IAF Ventures Acquires FSI Cube and Pellet Assets

August 24, 2016

IAF Ventures, an investment manager for limited partnerships in agriculture, has added to its IAF Ventures P.E. Ag portfolio with the acquisition of the forage assets of FSI Cube and Pellet through its IAF 30 Limited Partnership. Financial terms of the deal were not disclosed, however, it was noted in a company statement that the deal is a “multi-million dollar private transaction”.

Under its investment strategy, IAF aims to make agricultural investments through which it can leverage crop insurance and other U.S. Department of Agriculture (USDA) risk management programs to secure investment principal.

“Forage is an agro-industrial segment ripe for technology improvements and business consolidation,” said Jon-Michael Nahon, Managing Partner at IAF Ventures LLC. “This acquisition will enable IAF Partnerships in general, and IAF 30 LP in particular, to integrate and develop synergies in its forage investments sector.”

The bulk of the acquired FSI assets will be integrated into Forage Global LLC – a newly formed company that will serve as a platform for the future operational expansion of FSI’s Stanfield, Arizona facility, and for the future acquisition of “thousands of acres of farmland in the Southwest including California, Arizona, and New Mexico,” according to IAF.

Other global players have made recent moves to make acquisitions and consolidations within the forage space.

In July of this year, Farmland Partners entered into an agreement to acquire 2,400 acres of land in Florida for $9.4 million with the goal of investing a further $6.5 million into the conversion of the current timber plantation into a row crop operation for the production of forage crops for the local dairy industry.

One month earlier, in June, Land O’Lakes announced it was strengthening its forage capabilities through an agreement to acquire agricultural biotech company Ceres Inc. in a deal valued at $17.5 million.
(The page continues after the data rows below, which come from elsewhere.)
/-- The schedule unit of a span: its active and inactive banks, the firings deferred (entry, due
work frame, due frame start) in due order, and the entries already dealt with in this frame. -/
structure SpanSched where
  active : List SEntry
  inactive : List SEntry
  deferred : List (Nat × Nat × Nat)
  seen : List Nat
  deriving DecidableEq, Repr

/-- A schedule unit with no table. -/
def emptySched : SpanSched := ⟨[], [], [], []⟩

/-- A model (R443, R509): EPOCH_HOLD, its two buffers, the current epoch, the tick of its
publication, and whether the next epoch's buffer is being written. -/
structure Model where
  hold : Nat
  buf0 : Nat
  buf1 : Nat
  epoch : Nat
  pubTick : Nat
  deriving DecidableEq, Repr

/-- An adapter (R444): current generation, 0 for none, the last generation made, and the
descriptor address of each generation still held. -/
structure Adapter where
  cur : Nat
  last : Nat
  gens : List (Nat × Nat)
  deriving DecidableEq, Repr

/-- A cached prefix (R445): function that received the handle, model, epoch, adapter and generation,
tokens, pages, and whether the client has released it while sequences still reference it. Prefixes are
kept oldest first (R374). -/
structure CachedPrefix where
  fn : Nat
  model : Nat
  epoch : Nat
  adapter : Nat
  gen : Nat
  tokens : Nat
  pages : List Nat
  leaving : Bool
  deriving DecidableEq, Repr

/-- A KV page mapped in one pool of a model (R347, R373): pool, page number, and the device address of each of its
pieces, which are blocks of 64 KiB or one quarter of a block. -/
structure KvBlock where
  model : Nat
  pool : Nat
  page : Nat
  das : List Nat
  deriving DecidableEq, Repr

/-- The host copy of a swapped page of one pool (R375): its place in the swap area, its bytes, and its poisoned
columns. -/
structure KvCopy where
  model : Nat
  pool : Nat
  page : Nat
  at_ : Nat
  data : List Byte
  bad : List Nat
  deriving DecidableEq, Repr

/-- States of a request (R436) with the KV states of a pre-empted one (R375, R377). -/
inductive ReqSt where
  | queued | prompt | ready | generating
  deriving DecidableEq, Repr

/-- KV states of a sequence (R375 to R377). -/
inductive KvSt where
  | resident | swappingOut | swapped | swappingIn
  deriving DecidableEq, Repr

/-- A request (R435, R436, R446): its descriptor's fields, its pinned epoch and adapter generation,
its acceptance order, tokens so far, and the KV pages of its sequence with the shared ones. -/
structure Req where
  idx : Nat
  fn : Nat
  ring : Nat
  seq : Nat
  tag : Nat
  model : Nat
  adapter : Nat
  gen : Nat
  epoch : Nat
  handle : Nat
  prio : Nat
  stopLate : Bool
  keep : Bool
  maxNew : Nat
  deadline : Option Nat
  prompt : Nat
  promptLen : Nat
  out : Nat
  sample : Nat
  st : ReqSt
  kv : KvSt
  /-- The copy to or from the host has been started. -/
  copied : Bool
  /-- Prompt tokens done, tokens of the sequence, tokens generated. -/
  fed : Nat
  len : Nat
  made : Nat
  late : Bool
  cancel : Bool
  /-- Page numbers by global page index, and those of them that are shared with a prefix. -/
  pages : List Nat
  shared : List Nat
  /-- Groups in which it has made a step (R438), and the tick at which it entered generation. -/
  grps : List Nat
  entered : Nat
  /-- Group and batch slot held, if any. -/
  slot : Option (Nat × Nat)
  /-- Handle of its prefix, to be returned with its next token, 0 for none (R445), and the system item that copies its
  pages, 0 for none (R375, R377). -/
  give : Nat
  job : Nat
  deriving DecidableEq, Repr

/-- A serving group (R438, R443). `armedFor` is the work frame its step area was prepared for. -/
structure Group where
  gen : Bool
  model : Nat
  batch : Nat
  chunk : Nat
  area : Nat
  epoch : Nat
  /-- Requests in the step or chunks that were prepared last: batch slot, table index, chunk tokens, and
  whether FIRST (generation) or FINAL (prompts) is set. -/
  step : List (Nat × Nat × Nat × Bool)
  armedFor : Nat
  /-- Firings of the step: entries armed for it that have not fired, by span and index, and those that have, with the tick
  at which each was due (R440). -/
  wait : List (Nat × Nat)
  fired : List (Nat × Nat × Nat)
  /-- A firing of the step was dropped before it launched; a work item of it ended with an error (R437); and the tick at
  which its last launch so far completed (R446). -/
  notRun : Bool
  err : Bool
  ended : Nat
  deriving DecidableEq, Repr

/-- The frame clock and schedule units (12). -/
structure SchedSt where
  spans : List (Nat × SpanSched)
  /-- Tick of cadence frame 0 (R414), as an integer that may precede power-good. -/
  t0 : Int
  stopReq : Bool
  overflow : Bool
  /-- Cadence frame last counted in FRAME.LOST. -/
  lostAt : Option Nat
  /-- Spans whose active table has lost entries, which Fenivar reports to the rein holder (R421, R422). -/
  degraded : List Nat
  /-- Duty required by the allocator (R433), and by the cluster's beats with its boundary (R481). -/
  allocDuty : Nat
  clusterDuty : Nat
  dutyNext : Nat
  boundary : Nat
  /-- Boundary applied last (R481). -/
  boundaryDone : Option Nat
  /-- Number of the next cadence frame to begin, and of the next work frame (R414, R419, R427). -/
  nextK : Nat
  nextWork : Nat
  /-- Firings that have been counted as dropped, and those counted as overrun, by span, entry and the tick at which each
  was due: a firing counts once, on however many cores it launched (R426, R655). -/
  dropped : List (Nat × Nat × Nat)
  overran : List (Nat × Nat × Nat)
  /-- Launches with a smaller serial belong to tables that are no longer active (R419). -/
  serial0 : Nat
  deriving DecidableEq, Repr

/-- Serving (12, 10). -/
structure ServeSt where
  models : List (Nat × Model)
  groups : List (Nat × Group)
  adapters : List (Nat × Adapter)
  prefixes : List (Nat × CachedPrefix)
  /-- KV pages mapped in the pools, and the host copies of swapped ones (R347, R375). -/
  blocks : List KvBlock
  copies : List KvCopy
  reqs : List Req
  deriving DecidableEq, Repr

/-! ### Zaskel links (13) -/

/-- A packet as its 16-byte units, the header first (R470). -/
abbrev Pkt := List Nat

/-- A numbered flit in the replay buffer: FSEQ, its units, whether unit 0 starts a KEY packet, the NAKs it has received,
and the class and number of the credits that it returns (R459). -/
structure TxFlit where
  fseq : Nat
  units : List Nat
  keyFirst : Bool
  naks : Nat
  cls : Nat
  count : Nat
  deriving DecidableEq, Repr

/-- A Zaskel port (R453 to R461). Classes with their channels are numbered 0 CTL, 1 and 2 SIG on VC0 and
VC1, 3 and 4 RED, 5 and 6 WR. -/
structure ZlPort where
  /-- Tick at which the present state was entered. -/
  since : Nat
  /-- Credits held towards the partner, and the tick since which each class has held none (R458, R461). -/
  credits : List Nat
  zeroAt : List (Option Nat)
  /-- KEY packets and other packets that wait to be sent; the packet being sent with its unsent units; and
  whether WR goes before RED at the next choice (R458). -/
  keyq : List Pkt
  txq : List Pkt
  cur : Option (Pkt × List Nat)
  wrTurn : Bool
  /-- Next FSEQ, the replay buffer, how many of its newest flits are to be sent again, and the packets sent
  and not acknowledged with the FSEQ of their last unit (R459, R482). -/
  nextFseq : Nat
  replay : List TxFlit
  resend : Nat
  sent : List (Nat × Pkt)
  /-- Receiver: FSEQ expected, a NAK to be sent, units of a packet not yet complete, packets received with
  their arrival tick, and credits to be returned by class. -/
  rxFseq : Nat
  nakPend : Bool
  partUnits : List Nat
  partAt : Nat
  rx : List (Nat × Pkt)
  give : List Nat
  /-- Ticks of the retrains of the last second (R453). -/
  retrains : List Nat
  /-- A delay measurement has completed since the port became ACTIVE (R454). -/
  delayOk : Bool
  /-- Header and units of the last flit that left the port. -/
  wire : List Nat
  /-- Credits, by class, of packets received in an earlier exchange of flits, which are not returned (R458). -/
  kept : List Nat
  /-- In RETRAIN: ALIGN has been repeated, and the partner's NEG has been settled (R453). -/
  aligned : Bool
  agreed : Bool
  deriving DecidableEq, Repr

/-- A port without traffic. -/
def newZlPort : ZlPort :=
  ⟨0, [0, 0, 0, 0, 0, 0, 0], [none, none, none, none, none, none, none], [], [], none, false, 0, [], 0, [], 0, false,
    [], 0, [], [0, 0, 0, 0, 0, 0, 0], [], false, [], [0, 0, 0, 0, 0, 0, 0], false, false⟩

/-- A send descriptor in flight (R466, R467): its words, whether its packets have been handed over,
whether a commit has released it (R553), the journaled item that posted it, 0 for none, and whether it was discarded with
that item. -/
structure SendDesc where
  words : List Nat
  started : Bool
  released : Bool
  item : Nat
  gone : Bool
  deriving DecidableEq, Repr

/-- Links and the cluster (13). -/
structure LinkSt where
  ports : List (Nat × ZlPort)
  /-- Ports retired after manufacture (R483). -/
  gone : List Nat
  /-- Descriptors in flight of each ring id, in ring order. -/
  rings : List (Nat × List SendDesc)
  /-- Window entries held by the ports, and the invalidation in progress: an entry, or none for all. -/
  wins : List (Nat × List Nat)
  inval : Option (Option Nat)
  /-- Port last used towards each destination package (R461). -/
  turn : List (Nat × Nat)
  /-- Tick of the last beat from the active parent, consecutive beats within 20 ns, the tick at which
  holdover began while it lasts, and the duties that children report (R478 to R481). -/
  beatAt : Nat
  close : Nat
  holdAt : Option Nat
  childDuty : List (Nat × Nat)
  /-- Rings and SEQs of descriptors of committed items whose packets a port failure has dropped, until they have been
  posted again (R557). -/
  lost : List (Nat × Nat)
  deriving DecidableEq, Repr

/-! ### The package: absent units, start-up, power and interrupts (01, 16 to 19) -/

/-! #### Power and thermal control (16) -/

/-- A temperature sensor (R565, R567): last valid reading in units of 0.125 °C, consecutive discards, FAILED,
and its valid readings of the last 1,000,000 ticks with the one before them, each with its tick, newest first. -/
structure Sensor where
  last : Option Int
  discards : Nat
  failed : Bool
  hist : List (Nat × Int)
  deriving DecidableEq, Repr
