/-- A schedule unit replaced. -/
def putSched (s : State) (span : Nat) (u : SpanSched) : State :=
  { s with sch := { s.sch with spans := put s.sch.spans span u } }

/-- Whether the current limiter holds stitch starts, or a droop of the pier supply holds those of a span (R570,
R571). -/
def stitchesHeld (s : State) (span : Nat) : Bool :=
  s.pkg.power.limiting || s.pkg.power.droops.any (fun d => d.1 == 2 && d.2.1 == span)

/-- Whether a droop of the pier supply holds the activates of a span (R570). -/
def activatesHeld (s : State) (span : Nat) : Bool := s.pkg.power.droops.any (fun d => d.1 == 2 && d.2.1 == span)

/-! ### Controllers -/

/-- A pseudo-channel controller. -/
def getPcc (s : State) (n : Nat) : Pcc := look s.memo.pccs n newPcc

/-- A controller replaced. -/
def putPcc (s : State) (n : Nat) (p : Pcc) : State :=
  { s with memo := { s.memo with pccs := put s.memo.pccs n p } }

/-- The register page of a controller. -/
def pccPage (n : Nat) : Nat := pgPcc (n / 64) (n % 64)

end Sys2Proof.Machine
end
In response to downward economic conditions in the Brazilian ethanol space, last year, Ceres redirected its business away from ethanol and toward the production and commercialization of forage crops that offer improved yields, nutrition, and energy.

“Our shift away from bioenergy and Brazil and into forages has been highly successful to date, and is culminating now in this proposed merger transaction …,”said Richard Hamilton, chief executive officer and president, Ceres.